Is this page helpful?

Profiling Tool - Jar Usage#

The Profiling tool can be run as a standalone Java cmd on Spark event logs for users who aren’t using the CLI tool. For sample execution commands, refer to the examples section.

Setting Up Environment#

Prerequisites#

Java 8+
Spark event log(s) from Spark 2.0 or above version. Supports both rolled and compressed event logs with .lz4, .lzf, .snappy and .zstd suffixes as well as Databricks-specific rolled and compressed(.gz) event logs.
The tool requires the Spark [3.x, 4.0] jars to be able to run but it doesn’t need an Apache Spark runtime. If you don’t already have Spark [3.x, 4.0] installed, you can download the Apache Spark Distribution to any machine and include the jars in the classpath.
This tool parses the Spark CPU event log(s) and creates an output report. Acceptable inputs are either individual or multiple event logs files or directories containing spark event logs in the local filesystem, HDFS, S3, ABFS, GCS or mixed. If you want to point to the local filesystem be sure to include prefix file: in the path. If any input is a remote file path or directory path, then you need to the connector dependencies to be on the classpath
On-prem HDFS
Include $HADOOP_CONF_DIR in classpath

Sample showing Java’s classpath#

-cp ~/rapids-4-spark-tools_2.12-<version>.jar:$SPARK_HOME/jars/*:$HADOOP_CONF_DIR/
GCS

Download the gcs-connector-hadoop3-<version>-shaded.jar and follow the instructions to configure Hadoop/Spark.

S3 :sync: s3-key
Download the matched jars based on the Hadoop version

hadoop-aws-<version>.jar

aws-java-sdk-<version>.jar

In $SPARK_HOME/conf, create hdfs-site.xml with below AWS S3 keys inside:

1<?xml version="1.0"?> 2<configuration> 3 <property> 4 <name>fs.s3a.access.key</name> 5 <value>xxx</value> 6 </property> 7 <property> 8 <name>fs.s3a.secret.key</name> 9 <value>xxx</value> 10 </property> 11</configuration>

You can test your configuration by including the above jars in the -jars option to spark-shell or spark-submit

Refer to the Hadoop-AWS doc on more options about integrating Hadoop-AWS module with S3.
ABFS
Download the matched jar based on the Hadoop version hadoop-azure-<version>.jar.
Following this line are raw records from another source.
/-! ### The fields of each format -/

/-! #### encR -/

theorem encR_d (g : Guard) (la : BitVec 4) (opc : BitVec 8) (d : Reg) (a b c : Src) (fn : BitVec 4) (sz rm : BitVec 2) :
    regAt (encR g la opc d a b c fn sz rm) 32 = d :=
  regAt_of_bits _ _ _ (Eq.trans (extract_high (m := 52) (n := 12) _ _ 32 3 (by omega)) (Eq.trans (extract_high (m := 50) (n := 2) _ _ 20 3 (by omega)) (Eq.trans (extract_high (m := 48) (n := 2) _ _ 18 3 (by omega)) (Eq.trans (extract_high (m := 44) (n := 4) _ _ 16 3 (by omega)) (Eq.trans (extract_high (m := 40) (n := 4) _ _ 12 3 (by omega)) (Eq.trans (extract_high (m := 36) (n := 4) _ _ 8 3 (by omega)) (Eq.trans (extract_high (m := 32) (n := 4) _ _ 4 3 (by omega)) (Eq.trans (extract_low (m := 29) (n := 3) _ _ 0 3 (by omega)) (extract_all _)))))))))
theorem encR_a (g : Guard) (la : BitVec 4) (opc : BitVec 8) (d : Reg) (a b c : Src) (fn : BitVec 4) (sz rm : BitVec 2) :
    srcAt (encR g la opc d a b c fn sz rm) 28 = a :=
  srcAt_of_bits _ _ _ (Eq.trans (extract_high (m := 52) (n := 12) _ _ 28 4 (by omega)) (Eq.trans (extract_high (m := 50) (n := 2) _ _ 16 4 (by omega)) (Eq.trans (extract_high (m := 48) (n := 2) _ _ 14 4 (by omega)) (Eq.trans (extract_high (m := 44) (n := 4) _ _ 12 4 (by omega)) (Eq.trans (extract_high (m := 40) (n := 4) _ _ 8 4 (by omega)) (Eq.trans (extract_high (m := 36) (n := 4) _ _ 4 4 (by omega)) (Eq.trans (extract_low (m := 32) (n := 4) _ _ 0 4 (by omega)) (extract_all _))))))))
theorem encR_b (g : Guard) (la : BitVec 4) (opc : BitVec 8) (d : Reg) (a b c : Src) (fn : BitVec 4) (sz rm : BitVec 2) :
    srcAt (encR g la opc d a b c fn sz rm) 24 = b :=
  srcAt_of_bits _ _ _ (Eq.trans (extract_high (m := 52) (n := 12) _ _ 24 4 (by omega)) (Eq.trans (extract_high (m := 50) (n := 2) _ _ 12 4 (by omega)) (Eq.trans (extract_high (m := 48) (n := 2) _ _ 10 4 (by omega)) (Eq.trans (extract_high (m := 44) (n := 4) _ _ 8 4 (by omega)) (Eq.trans (extract_high (m := 40) (n := 4) _ _ 4 4 (by omega)) (Eq.trans (extract_low (m := 36) (n := 4) _ _ 0 4 (by omega)) (extract_all _)))))))
theorem encR_c (g : Guard) (la : BitVec 4) (opc : BitVec 8) (d : Reg) (a b c : Src) (fn : BitVec 4) (sz rm : BitVec 2) :
    srcAt (encR g la opc d a b c fn sz rm) 20 = c :=
  srcAt_of_bits _ _ _ (Eq.trans (extract_high (m := 52) (n := 12) _ _ 20 4 (by omega)) (Eq.trans (extract_high (m := 50) (n := 2) _ _ 8 4 (by omega)) (Eq.trans (extract_high (m := 48) (n := 2) _ _ 6 4 (by omega)) (Eq.trans (extract_high (m := 44) (n := 4) _ _ 4 4 (by omega)) (Eq.trans (extract_low (m := 40) (n := 4) _ _ 0 4 (by omega)) (extract_all _))))))
theorem encR_fn (g : Guard) (la : BitVec 4) (opc : BitVec 8) (d : Reg) (a b c : Src) (fn : BitVec 4) (sz rm : BitVec 2) :
    bitsAt (encR g la opc d a b c fn sz rm) 16 4 = fn :=
  Eq.trans (extract_high (m := 52) (n := 12) _ _ 16 4 (by omega)) (Eq.trans (extract_high (m := 50) (n := 2) _ _ 4 4 (by omega)) (Eq.trans (extract_high (m := 48) (n := 2) _ _ 2 4 (by omega)) (Eq.trans (extract_low (m := 44) (n := 4) _ _ 0 4 (by omega)) (extract_all _))))
theorem encR_sz (g : Guard) (la : BitVec 4) (opc : BitVec 8) (d : Reg) (a b c : Src) (fn : BitVec 4) (sz rm : BitVec 2) :
    bitsAt (encR g la opc d a b c fn sz rm) 14 2 = sz :=
  Eq.trans (extract_high (m := 52) (n := 12) _ _ 14 2 (by omega)) (Eq.trans (extract_high (m := 50) (n := 2) _ _ 2 2 (by omega)) (Eq.trans (extract_low (m := 48) (n := 2) _ _ 0 2 (by omega)) (extract_all _)))
theorem encR_rm (g : Guard) (la : BitVec 4) (opc : BitVec 8) (d : Reg) (a b c : Src) (fn : BitVec 4) (sz rm : BitVec 2) :
    bitsAt (encR g la opc d a b c fn sz rm) 12 2 = rm :=
  Eq.trans (extract_high (m := 52) (n := 12) _ _ 12 2 (by omega)) (Eq.trans (extract_low (m := 50) (n := 2) _ _ 0 2 (by omega)) (extract_all _))
theorem encR_head_tt (g : Guard) (la : BitVec 4) (opc : BitVec 8) (d : Reg) (a b c : Src) (fn : BitVec 4) (sz rm : BitVec 2) :
    BitVec.extractLsb' 56 8 (encR g la opc d a b c fn sz rm) = g.tt :=
  Eq.trans (extract_high (m := 52) (n := 12) _ _ 56 8 (by omega)) (Eq.trans (extract_high (m := 50) (n := 2) _ _ 44 8 (by omega)) (Eq.trans (extract_high (m := 48) (n := 2) _ _ 42 8 (by omega)) (Eq.trans (extract_high (m := 44) (n := 4) _ _ 40 8 (by omega)) (Eq.trans (extract_high (m := 40) (n := 4) _ _ 36 8 (by omega)) (Eq.trans (extract_high (m := 36) (n := 4) _ _ 32 8 (by omega)) (Eq.trans (extract_high (m := 32) (n := 4) _ _ 28 8 (by omega)) (Eq.trans (extract_high (m := 29) (n := 3) _ _ 24 8 (by omega)) (Eq.trans (extract_high (m := 21) (n := 8) _ _ 21 8 (by omega)) (Eq.trans (extract_high (m := 17) (n := 4) _ _ 13 8 (by omega)) (Eq.trans (extract_high (m := 14) (n := 3) _ _ 9 8 (by omega)) (Eq.trans (extract_high (m := 11) (n := 3) _ _ 6 8 (by omega)) (Eq.trans (extract_high (m := 8) (n := 3) _ _ 3 8 (by omega)) (extract_all _)))))))))))))
theorem encR_head_ga (g : Guard) (la : BitVec 4) (opc : BitVec 8) (d : Reg) (a b c : Src) (fn : BitVec 4) (sz rm : BitVec 2) :
    BitVec.extractLsb' 53 3 (encR g la opc d a b c fn sz rm) = regBits g.ga :=
  Eq.trans (extract_high (m := 52) (n := 12) _ _ 53 3 (by omega)) (Eq.trans (extract_high (m := 50) (n := 2) _ _ 41 3 (by omega)) (Eq.trans (extract_high (m := 48) (n := 2) _ _ 39 3 (by omega)) (Eq.trans (extract_high (m := 44) (n := 4) _ _ 37 3 (by omega)) (Eq.trans (extract_high (m := 40) (n := 4) _ _ 33 3 (by omega)) (Eq.trans (extract_high (m := 36) (n := 4) _ _ 29 3 (by omega)) (Eq.trans (extract_high (m := 32) (n := 4) _ _ 25 3 (by omega)) (Eq.trans (extract_high (m := 29) (n := 3) _ _ 21 3 (by omega)) (Eq.trans (extract_high (m := 21) (n := 8) _ _ 18 3 (by omega)) (Eq.trans (extract_high (m := 17) (n := 4) _ _ 10 3 (by omega)) (Eq.trans (extract_high (m := 14) (n := 3) _ _ 6 3 (by omega)) (Eq.trans (extract_high (m := 11) (n := 3) _ _ 3 3 (by omega)) (Eq.trans (extract_low (m := 8) (n := 3) _ _ 0 3 (by omega)) (extract_all _)))))))))))))
theorem encR_head_gb (g : Guard) (la : BitVec 4) (opc : BitVec 8) (d : Reg) (a b c : Src) (fn : BitVec 4) (sz rm : BitVec 2) :
    BitVec.extractLsb' 50 3 (encR g la opc d a b c fn sz rm) = regBits g.gb :=
  Eq.trans (extract_high (m := 52) (n := 12) _ _ 50 3 (by omega)) (Eq.trans (extract_high (m := 50) (n := 2) _ _ 38 3 (by omega)) (Eq.trans (extract_high (m := 48) (n := 2) _ _ 36 3 (by omega)) (Eq.trans (extract_high (m := 44) (n := 4) _ _ 34 3 (by omega)) (Eq.trans (extract_high (m := 40) (n := 4) _ _ 30 3 (by omega)) (Eq.trans (extract_high (m := 36) (n := 4) _ _ 26 3 (by omega)) (Eq.trans (extract_high (m := 32) (n := 4) _ _ 22 3 (by omega)) (Eq.trans (extract_high (m := 29) (n := 3) _ _ 18 3 (by omega)) (Eq.trans (extract_high (m := 21) (n := 8) _ _ 15 3 (by omega)) (Eq.trans (extract_high (m := 17) (n := 4) _ _ 7 3 (by omega)) (Eq.trans (extract_high (m := 14) (n := 3) _ _ 3 3 (by omega)) (Eq.trans (extract_low (m := 11) (n := 3) _ _ 0 3 (by omega)) (extract_all _))))))))))))
theorem encR_head_gc (g : Guard) (la : BitVec 4) (opc : BitVec 8) (d : Reg) (a b c : Src) (fn : BitVec 4) (sz rm : BitVec 2) :
    BitVec.extractLsb' 47 3 (encR g la opc d a b c fn sz rm) = regBits g.gc :=
  Eq.trans (extract_high (m := 52) (n := 12) _ _ 47 3 (by omega)) (Eq.trans (extract_high (m := 50) (n := 2) _ _ 35 3 (by omega)) (Eq.trans (extract_high (m := 48) (n := 2) _ _ 33 3 (by omega)) (Eq.trans (extract_high (m := 44) (n := 4) _ _ 31 3 (by omega)) (Eq.trans (extract_high (m := 40) (n := 4) _ _ 27 3 (by omega)) (Eq.trans (extract_high (m := 36) (n := 4) _ _ 23 3 (by omega)) (Eq.trans (extract_high (m := 32) (n := 4) _ _ 19 3 (by omega)) (Eq.trans (extract_high (m := 29) (n := 3) _ _ 15 3 (by omega)) (Eq.trans (extract_high (m := 21) (n := 8) _ _ 12 3 (by omega)) (Eq.trans (extract_high (m := 17) (n := 4) _ _ 4 3 (by omega)) (Eq.trans (extract_low (m := 14) (n := 3) _ _ 0 3 (by omega)) (extract_all _)))))))))))
theorem encR_head_la (g : Guard) (la : BitVec 4) (opc : BitVec 8) (d : Reg) (a b c : Src) (fn : BitVec 4) (sz rm : BitVec 2) :
    BitVec.extractLsb' 43 4 (encR g la opc d a b c fn sz rm) = la :=
  Eq.trans (extract_high (m := 52) (n := 12) _ _ 43 4 (by omega)) (Eq.trans (extract_high (m := 50) (n := 2) _ _ 31 4 (by omega)) (Eq.trans (extract_high (m := 48) (n := 2) _ _ 29 4 (by omega)) (Eq.trans (extract_high (m := 44) (n := 4) _ _ 27 4 (by omega)) (Eq.trans (extract_high (m := 40) (n := 4) _ _ 23 4 (by omega)) (Eq.trans (extract_high (m := 36) (n := 4) _ _ 19 4 (by omega)) (Eq.trans (extract_high (m := 32) (n := 4) _ _ 15 4 (by omega)) (Eq.trans (extract_high (m := 29) (n := 3) _ _ 11 4 (by omega)) (Eq.trans (extract_high (m := 21) (n := 8) _ _ 8 4 (by omega)) (Eq.trans (extract_low (m := 17) (n := 4) _ _ 0 4 (by omega)) (extract_all _))))))))))
theorem encR_head_opc (g : Guard) (la : BitVec 4) (opc : BitVec 8) (d : Reg) (a b c : Src) (fn : BitVec 4) (sz rm : BitVec 2) :
    BitVec.extractLsb' 35 8 (encR g la opc d a b c fn sz rm) = opc :=
  Eq.trans (extract_high (m := 52) (n := 12) _ _ 35 8 (by omega)) (Eq.trans (extract_high (m := 50) (n := 2) _ _ 23 8 (by omega)) (Eq.trans (extract_high (m := 48) (n := 2) _ _ 21 8 (by omega)) (Eq.trans (extract_high (m := 44) (n := 4) _ _ 19 8 (by omega)) (Eq.trans (extract_high (m := 40) (n := 4) _ _ 15 8 (by omega)) (Eq.trans (extract_high (m := 36) (n := 4) _ _ 11 8 (by omega)) (Eq.trans (extract_high (m := 32) (n := 4) _ _ 7 8 (by omega)) (Eq.trans (extract_high (m := 29) (n := 3) _ _ 3 8 (by omega)) (Eq.trans (extract_low (m := 21) (n := 8) _ _ 0 8 (by omega)) (extract_all _)))))))))
theorem encR_g (g : Guard) (la : BitVec 4) (opc : BitVec 8) (d : Reg) (a b c : Src) (fn : BitVec 4) (sz rm : BitVec 2) : guardAt (encR g la opc d a b c fn sz rm) = g := by
  show Guard.mk (BitVec.extractLsb' 56 8 (encR g la opc d a b c fn sz rm)) (regAt (encR g la opc d a b c fn sz rm) 53) (regAt (encR g la opc d a b c fn sz rm) 50) (regAt (encR g la opc d a b c fn sz rm) 47) = g
  rw [encR_head_tt, regAt_of_bits _ _ _ (encR_head_ga g la opc d a b c fn sz rm), regAt_of_bits _ _ _ (encR_head_gb g la opc d a b c fn sz rm), regAt_of_bits _ _ _ (encR_head_gc g la opc d a b c fn sz rm)]
theorem encR_la (g : Guard) (la : BitVec 4) (opc : BitVec 8) (d : Reg) (a b c : Src) (fn : BitVec 4) (sz rm : BitVec 2) : laAt (encR g la opc d a b c fn sz rm) = la := encR_head_la g la opc d a b c fn sz rm
theorem encR_opc (g : Guard) (la : BitVec 4) (opc : BitVec 8) (d : Reg) (a b c : Src) (fn : BitVec 4) (sz rm : BitVec 2) : opcAt (encR g la opc d a b c fn sz rm) = opc := encR_head_opc g la opc d a b c fn sz rm

/-! #### encI -/

theorem encI_d (g : Guard) (opc : BitVec 8) (d : Reg) (a : Src) (imm : BitVec 28) :
    regAt (encI g opc d a imm) 32 = d :=
  regAt_of_bits _ _ _ (Eq.trans (extract_high (m := 36) (n := 28) _ _ 32 3 (by omega)) (Eq.trans (extract_high (m := 32) (n := 4) _ _ 4 3 (by omega)) (Eq.trans (extract_low (m := 29) (n := 3) _ _ 0 3 (by omega)) (extract_all _))))
theorem encI_a (g : Guard) (opc : BitVec 8) (d : Reg) (a : Src) (imm : BitVec 28) :
    srcAt (encI g opc d a imm) 28 = a :=
  srcAt_of_bits _ _ _ (Eq.trans (extract_high (m := 36) (n := 28) _ _ 28 4 (by omega)) (Eq.trans (extract_low (m := 32) (n := 4) _ _ 0 4 (by omega)) (extract_all _)))
theorem encI_imm (g : Guard) (opc : BitVec 8) (d : Reg) (a : Src) (imm : BitVec 28) :
    bitsAt (encI g opc d a imm) 0 28 = imm :=
  Eq.trans (extract_low (m := 36) (n := 28) _ _ 0 28 (by omega)) (extract_all _)
theorem encI_head_tt (g : Guard) (opc : BitVec 8) (d : Reg) (a : Src) (imm : BitVec 28) :
    BitVec.extractLsb' 56 8 (encI g opc d a imm) = g.tt :=
  Eq.trans (extract_high (m := 36) (n := 28) _ _ 56 8 (by omega)) (Eq.trans (extract_high (m := 32) (n := 4) _ _ 28 8 (by omega)) (Eq.trans (extract_high (m := 29) (n := 3) _ _ 24 8 (by omega)) (Eq.trans (extract_high (m := 21) (n := 8) _ _ 21 8 (by omega)) (Eq.trans (extract_high (m := 17) (n := 4) _ _ 13 8 (by omega)) (Eq.trans (extract_high (m := 14) (n := 3) _ _ 9 8 (by omega)) (Eq.trans (extract_high (m := 11) (n := 3) _ _ 6 8 (by omega)) (Eq.trans (extract_high (m := 8) (n := 3) _ _ 3 8 (by omega)) (extract_all _))))))))
theorem encI_head_ga (g : Guard) (opc : BitVec 8) (d : Reg) (a : Src) (imm : BitVec 28) :
    BitVec.extractLsb' 53 3 (encI g opc d a imm) = regBits g.ga :=
  Eq.trans (extract_high (m := 36) (n := 28) _ _ 53 3 (by omega)) (Eq.trans (extract_high (m := 32) (n := 4) _ _ 25 3 (by omega)) (Eq.trans (extract_high (m := 29) (n := 3) _ _ 21 3 (by omega)) (Eq.trans (extract_high (m := 21) (n := 8) _ _ 18 3 (by omega)) (Eq.trans (extract_high (m := 17) (n := 4) _ _ 10 3 (by omega)) (Eq.trans (extract_high (m := 14) (n := 3) _ _ 6 3 (by omega)) (Eq.trans (extract_high (m := 11) (n := 3) _ _ 3 3 (by omega)) (Eq.trans (extract_low (m := 8) (n := 3) _ _ 0 3 (by omega)) (extract_all _))))))))
theorem encI_head_gb (g : Guard) (opc : BitVec 8) (d : Reg) (a : Src) (imm : BitVec 28) :
    BitVec.extractLsb' 50 3 (encI g opc d a imm) = regBits g.gb :=
  Eq.trans (extract_high (m := 36) (n := 28) _ _ 50 3 (by omega)) (Eq.trans (extract_high (m := 32) (n := 4) _ _ 22 3 (by omega)) (Eq.trans (extract_high (m := 29) (n := 3) _ _ 18 3 (by omega)) (Eq.trans (extract_high (m := 21) (n := 8) _ _ 15 3 (by omega)) (Eq.trans (extract_high (m := 17) (n := 4) _ _ 7 3 (by omega)) (Eq.trans (extract_high (m := 14) (n := 3) _ _ 3 3 (by omega)) (Eq.trans (extract_low (m := 11) (n := 3) _ _ 0 3 (by omega)) (extract_all _)))))))
theorem encI_head_gc (g : Guard) (opc : BitVec 8) (d : Reg) (a : Src) (imm : BitVec 28) :
    BitVec.extractLsb' 47 3 (encI g opc d a imm) = regBits g.gc :=
  Eq.trans (extract_high (m := 36) (n := 28) _ _ 47 3 (by omega)) (Eq.trans (extract_high (m := 32) (n := 4) _ _ 19 3 (by omega)) (Eq.trans (extract_high (m := 29) (n := 3) _ _ 15 3 (by omega)) (Eq.trans (extract_high (m := 21) (n := 8) _ _ 12 3 (by omega)) (Eq.trans (extract_high (m := 17) (n := 4) _ _ 4 3 (by omega)) (Eq.trans (extract_low (m := 14) (n := 3) _ _ 0 3 (by omega)) (extract_all _))))))
theorem encI_head_la (g : Guard) (opc : BitVec 8) (d : Reg) (a : Src) (imm : BitVec 28) :
    BitVec.extractLsb' 43 4 (encI g opc d a imm) = 0 :=
  Eq.trans (extract_high (m := 36) (n := 28) _ _ 43 4 (by omega)) (Eq.trans (extract_high (m := 32) (n := 4) _ _ 15 4 (by omega)) (Eq.trans (extract_high (m := 29) (n := 3) _ _ 11 4 (by omega)) (Eq.trans (extract_high (m := 21) (n := 8) _ _ 8 4 (by omega)) (Eq.trans (extract_low (m := 17) (n := 4) _ _ 0 4 (by omega)) (extract_all _)))))
theorem encI_head_opc (g : Guard) (opc : BitVec 8) (d : Reg) (a : Src) (imm : BitVec 28) :
    BitVec.extractLsb' 35 8 (encI g opc d a imm) = opc :=
  Eq.trans (extract_high (m := 36) (n := 28) _ _ 35 8 (by omega)) (Eq.trans (extract_high (m := 32) (n := 4) _ _ 7 8 (by omega)) (Eq.trans (extract_high (m := 29) (n := 3) _ _ 3 8 (by omega)) (Eq.trans (extract_low (m := 21) (n := 8) _ _ 0 8 (by omega)) (extract_all _))))
theorem encI_g (g : Guard) (opc : BitVec 8) (d : Reg) (a : Src) (imm : BitVec 28) : guardAt (encI g opc d a imm) = g := by
  show Guard.mk (BitVec.extractLsb' 56 8 (encI g opc d a imm)) (regAt (encI g opc d a imm) 53) (regAt (encI g opc d a imm) 50) (regAt (encI g opc d a imm) 47) = g
  rw [encI_head_tt, regAt_of_bits _ _ _ (encI_head_ga g opc d a imm), regAt_of_bits _ _ _ (encI_head_gb g opc d a imm), regAt_of_bits _ _ _ (encI_head_gc g opc d a imm)]
theorem encI_la (g : Guard) (opc : BitVec 8) (d : Reg) (a : Src) (imm : BitVec 28) : laAt (encI g opc d a imm) = 0 := encI_head_la g opc d a imm
theorem encI_opc (g : Guard) (opc : BitVec 8) (d : Reg) (a : Src) (imm : BitVec 28) : opcAt (encI g opc d a imm) = opc := encI_head_opc g opc d a imm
The simplest authentication mechanism is to use account-name and account-key.Refer to the Hadoop-ABFS support doc on more options about integrating Hadoop-ABFS module with ABFS.

Getting the Tools Jar#

Direct link

Download the latest release from Maven repository
Refer to the spark-rapids-user-tools github releases page for details on release notes.

Build from source

Checkout the code repository

git clone git@github.com:NVIDIA/cudf-spark-tools.git
cd cudf-spark-tools/core

Build using MVN. After a successful build, the jar of rapids-4-spark-tools_2.12-<version>-SNAPSHOT.jar will be in target/ directory. Refer to build doc for more information on build options (that is, Spark version)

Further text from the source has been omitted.